Why Colombia? Why the most dangerous country in the world? Why the drugs capital? Are you going on your own? Will you know people there? Your so young, why go now? London needs Jesus as well as Colombia so why not stay? Are you going back? When are you going? How long will you be going for?
Since I went to Colombia in 2015 I have had these and many more questions. I have always asked God to be able to lead me in the direction that he wants me to be able to go and in 2015 he lead me to Colombia. I prayed and cried a lot about why God wanted me to go there but I believed that He had a special job for me and that He wanted me to go have a good witness there. I talked to so many different people and had so many things to sort out.
I didn’t think that I was that great at anything but God showed and directed me in the way that he wanted me to go. I knew that I had always wanted to go to Colombia but God guided me and He helped me to be able to see the direction he was pointing me in. I also know that I was weak and God was strong and He will you use me in a way that I never thought he would. I knew that God would provide but it wasn’t until I got there that God really did provide. He helped me in every way and things were sorted before I even Had time to worry.
I want to answer some of those questions.
Why Colombia? London needs Jesus as well as Colombia so why not stay? Are you going on your own? Will you know people there?
When I first went to Colombia in 2006 I had this question asked so many times that I would be a millionaire if I got a pound everytime. My feeling is that so many people like to stay in their comfort zone but I was guided out of mine. I prayed long and hard about why I wanted to go and to make sure that it wasn’t just for my sack but because God wanted me to go there. I knew that I wanted to go abroad and that I wanted to go to Colombia at some point so I thought that now would be the best time. I knew I had the support from all of my family and I knew people out there and I had been friends with them for so long that I thought that this was the best place for me. I was heading out there on my own for 6 months but didn’t realise that these would be the best 6 months of my life.
Your so young, why go now?
When I was 19 it was the best thing that I could have ever done. I was young and so didn’t really think about the dangers before I went but was just really excited. I knew that I would have teams come in and they would be somewhat my own age which would be great. The main reason that I went so young was that I had just finished college and so it was a gap between college and the real work. I would have gone a lot earlier but I din’t have the money and mainly I hadn’t finished my education which I knew that was what I needed to do. When I was in Colombia I was young enough to relate with the children but old enough for them to know that I was there for them and they were able to look up to me. At the end of the day God guided my way and he will continue to guide me.
Why the most dangerous country in the world? Why the drugs capital?
I feel like I have touched on this already but I wanted to go to Colombia because they need Jesus just as much as any other city/ country in the world. Yes, it was the drugs capital at the time at which I went but believed that my tiny bit of work would make big work and so many people would see that I and the organisation that I was working for would be different. Working in one of the most dangerous countries in the world came with its challenges but I loved the thrill of walking out of the front door and not knowing what would really happen. Because Bogota was the drugs capital at that time there were so many people and children that needed our help. So many children were out of education because of their parents on drugs but we could give them an education. So many children didn’t have a home so we gave them a home. So many children didn’t have a family so we gave them a family. So many children didn’t have medical supplies so we gave them medical supplies. So many children didn’t know love so we gave them love. This was all because of the drugs and so we made a child’s future brighter and more happier. Each and every child’s life is important.

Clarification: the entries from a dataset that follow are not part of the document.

-- ==== Sys2Proof/Machine/RingFam.lean ====
section
/-! DEFINITION.
The rings as the host and the ring engine drive them (R286–R312, R224, R225): doorbells, fetches,
starts, completions and events, enables and errors, and the two Spring queues of a bed. -/

namespace Sys2Proof.Machine

/-! ## Doorbells (R290, R291) -/

/-- HOST_PRODUCER_DOORBELL (R290): a new tail of a command ring or a Spring transmit queue.
Log 30 (DEDUCED). -/
def execHostProducerDoorbell (r : RingId) (v : Word) (s : State) :
    Host.Outcome State Fault Refusal :=
  onLive s fun s => if hostProduced r then s.bellWrite r v else s

/-- DEVICE_CONSUMER_DOORBELL (R290): a new head of a ring that the device produces into.
Log 30 (DEDUCED). -/
def execDeviceConsumerDoorbell (r : RingId) (v : Word) (s : State) :
    Host.Outcome State Fault Refusal :=
  onLive s fun s => if devProduced r then s.bellWrite r v else s

/-- DOORBELL_MISUSE (R290, R371): an access of the wrong size or alignment is recorded.
Log 30 (DEDUCED). -/
def execDoorbellMisuse (addr : Word) (s : State) : Host.Outcome State Fault Refusal :=
  onLive s fun s => s.accessFault 11 (if s.early 11 then 2 else 5) addr.toNat

/-! ## Commands (R292, R296, R297, R300) -/

/-- COMMAND_FETCH (R292, R305): the entry at the head is fetched, with a completion slot reserved. -/
def execCommandFetch (ring : Fin 16) (entry : Bytes) (s : State) :
    Host.Outcome State Fault Refusal :=
  onLive s fun s =>
    if s.canFetch ring then
      let t := s.modRing (cmdRing ring) fun g => { g with head := g.succ g.head }
      { t with cmds := t.cmds ++ [recOf ring entry] }
    else s

/-- R294, R296. A record starts: one that is bad in its form ends at once. -/
def CmdRec.start (r : CmdRec) (tick : Tick) : CmdRec :=
  if r.badForm.isSome then r.fail tick else { r with started := true }

/-- COMMAND_START (R294, R296, R297, R307). -/
def execCommandStart (ring : Fin 16) (s : State) : Host.Outcome State Fault Refusal :=
  onLive s fun s =>
    let q (r : CmdRec) : Bool := r.hdr.ring == ring && !r.started
    if s.startsNow && (s.nextStart ring).isSome then
      { s with cmds := modFirst q (fun r => r.start s.clk.tick) s.cmds }
    else s

/-- COMPLETION_WRITE (R289, R298–R300, R305). -/
def execCompletionWrite (ring : Fin 16) (cid : BitVec 16) (s : State) :
    Host.Outcome State Fault Refusal :=
  onLive s fun s => if s.ringsServed then s.completeWhere fun r => r.hdr.ring == ring && r.hdr.cid == cid else s

/-- EVENT_ENTRY_WRITE (R302, R342, R409): the first event that is due is routed. Log 14 (DEDUCED). -/
def execEventEntryWrite (s : State) : Host.Outcome State Fault Refusal :=
  onLive s fun s =>
    match s.due with
    | [] => s
    | e :: es => State.routeEvent { s with due := es } e

/-! ## Enables, disables and errors (R305, R306, R309, R310) -/

/-- R310. The offset of RING[r].CFG. -/
def cfgAddr (r : RingId) : Nat := 0x20000 + 0x20 * r.val + 8

/-- RING_ENABLE (R310): a write of CFG with EN = 1. -/
def execRingEnable (m : MasterId) (r : RingId) (cfg : Word) (s : State) :
    Host.Outcome State Fault Refusal :=
  onLive s fun s => s.writeAt m (cfgAddr r) (cfg ||| 1) fun s =>
    s.writeIn m (cfgAddr r) (cfg ||| 1) fun w t => t.ringCfg r w

/-- RING_DISABLE (R309, R310): a write of CFG with EN = 0. -/
def execRingDisable (m : MasterId) (r : RingId) (cfg : Word) (s : State) :
    Host.Outcome State Fault Refusal :=
  onLive s fun s => s.writeAt m (cfgAddr r) (cfg &&& 0xFFFFFFFE) fun s =>
    s.writeIn m (cfgAddr r) (cfg &&& 0xFFFFFFFE) fun w t => t.ringCfg r w

/-- RING_DRAIN_COMPLETE (R309): no fetched command of the ring is left. -/
def execRingDrainComplete (r : RingId) (s : State) : Host.Outcome State Fault Refusal :=
  onLive s fun s =>
    if (s.ring r).state == .draining && (s.ringCmds r.val).isEmpty then
      s.modRing r fun g => { g with state := .idle }
    else s

/-- RING_DMA_ERROR (R309): a ring that the device reads or writes enters ERROR. -/
def execRingDmaError (r : RingId) (s : State) : Host.Outcome State Fault Refusal :=
  onLive s fun s =>
    if (s.ring r).state == .run || (s.ring r).state == .draining then s.ringError r .dmaError else s

/-- MSIX_COALESCE_TIMEOUT (R306): COAL_US has passed since the first entry not signalled. -/
def execMsixCoalesceTimeout (r : RingId) (s : State) : Host.Outcome State Fault Refusal :=
  onLive s fun s =>
    let g := s.ring r
    if g.irqEn && g.coalUs != 0 && g.unsent != 0 then s.sendMsix r else s

/-! ## The Spring queues (R224–R226, R303, R304) -/

/-- R224. The largest USER payload that the port's partner accepts. -/
def maxUser (q : Port) : Nat := leAt (q.spring.pcap.getD []) 6 2

/-- R287, R303. The head of a transmit queue moves on, its phase inverting at each wrap. -/
def Ring.take (g : Ring) : Ring :=
  { g with head := g.succ g.head, phase := if g.succ g.head = 0 then !g.phase else g.phase }

/-- R224, R303. The entry at the head of a transmit queue is taken into its port's list: completed at
once where the port is not in the bed or has no partner, and sent as a USER frame otherwise.
Log 31 (DEDUCED). -/
def State.userPut (s : State) (b : BedId) (entry payload : Bytes) : State :=
  let g := s.ring (sprTxRing b)
  let pn := leAt entry 0 2
  let len := leAt entry 2 2
  let u0 : UserTx := { idx := g.head, phase := g.phase, payload := slice payload 0 len }
  let t := s.modRing (sprTxRing b) Ring.take
  if pn / 16 != b.val then t.completeTx b u0 .badParam 0
  else
    let p := portOf b (Fin.ofNat 16 pn)
    let q := s.port p
    let u := { u0 with num := q.spring.taken }
    if 16 ≤ q.spring.users.length then s
    else if len = 0 || 256 < len then
      (t.modSpring p fun g => { g with users := g.users ++ [{ u with bad := true }] }).usersBad p
    else if q.spring.sstate != .partnered then t.completeTx b u .refused 1
    else if maxUser q < len then
      (t.modSpring p fun g => { g with users := g.users ++ [{ u with bad := true }] }).usersBad p
    else
      (t.modSpring p fun g => { g with users := g.users ++ [u], taken := g.taken + 1 }).springDue p
        { typ := .user, payload := u.payload, slot := some u.num }

/-- SPRING_TX_ENTRY_TAKE (R303). Log 31 (DEDUCED). -/
def execSpringTxEntryTake (b : BedId) (entry payload : Bytes) (s : State) :
    Host.Outcome State Fault Refusal :=
  onLive s fun s =>
    let g := s.ring (sprTxRing b)
    if s.ringsServed && s.dmaOk false && g.state == .run && g.used != 0 then
      s.userPut b entry payload
    else s

/-- R304. A receive entry. -/
def rxEntry (u : UserRx) (phase : Bool) : Bytes :=
  leBytes 2 u.port.val ++ leBytes 2 u.payload.length ++
    [BitVec.ofNat 8 (b2n u.mode4), BitVec.ofNat 8 (b2n phase), u.rssi, u.foff] ++
    leBytes 8 u.tick.toNat ++ zeros 16 ++ slice u.payload 0 256

/-- R225, R226, R304. The oldest accepted USER frame of the bed is written to its receive queue and then
acknowledged, in the session in which it was accepted; where the queue has stopped since it was accepted it
waits unacknowledged. Log 23 (DEDUCED). -/
def State.userGive (s : State) (b : BedId) (u : UserRx) (us : List UserRx) : State :=
  let g := s.ring (sprRxRing b)
  let t := s.modBed b fun d => { d with rxq := us }
  if g.state == .run && g.free != 0 then
    let t1 := t.produce (sprRxRing b) (rxEntry u)
    let h := (s.port u.port).spring
    if u.acked || h.sstate != .partnered || h.sess != u.sess then t1
    else (t1.ackWritten u.port).springKick u.port
  else s

/-- SPRING_RX_ENTRY_WRITE (R304). Log 23 (DEDUCED). -/
def execSpringRxEntryWrite (b : BedId) (s : State) : Host.Outcome State Fault Refusal :=
  onLive s fun s =>
    match (s.bed b).rxq with
    | [] => s
    | u :: us => if s.ringsServed && s.dmaOk false then s.userGive b u us else s

end Sys2Proof.Machine
end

Are you going back? When are you going? How long will you be going for?
My inital short answer would be yes, soon and I don’t know. At this time I am not able to say when I will be going but I am hoping to be able to go soon and that I will be able to go for a very long time. I will be doing what I was doing before and helping with the marketing and photography side of things. I know that I would be able to go for a short time but depending what happens I am looking at going for a longer time than 6 months. I am prepared for it and I hope that I will be able to serve God in a place that is close to my heart and that will be able to help others as I do so. I have promised that I will be going back to Colombia and I hope very soon in the near future I will be able to go. I am saving up to be able to go and I have chosen a time that I am going but at this time I am not able to say for sure. Whatever happens watch this space!
I have said that I would love to go back and I have chosen a time but it all depends on what happens in the next year. God has a plan for me and He knows best. I don’t but He does and I am relying and trusting on him.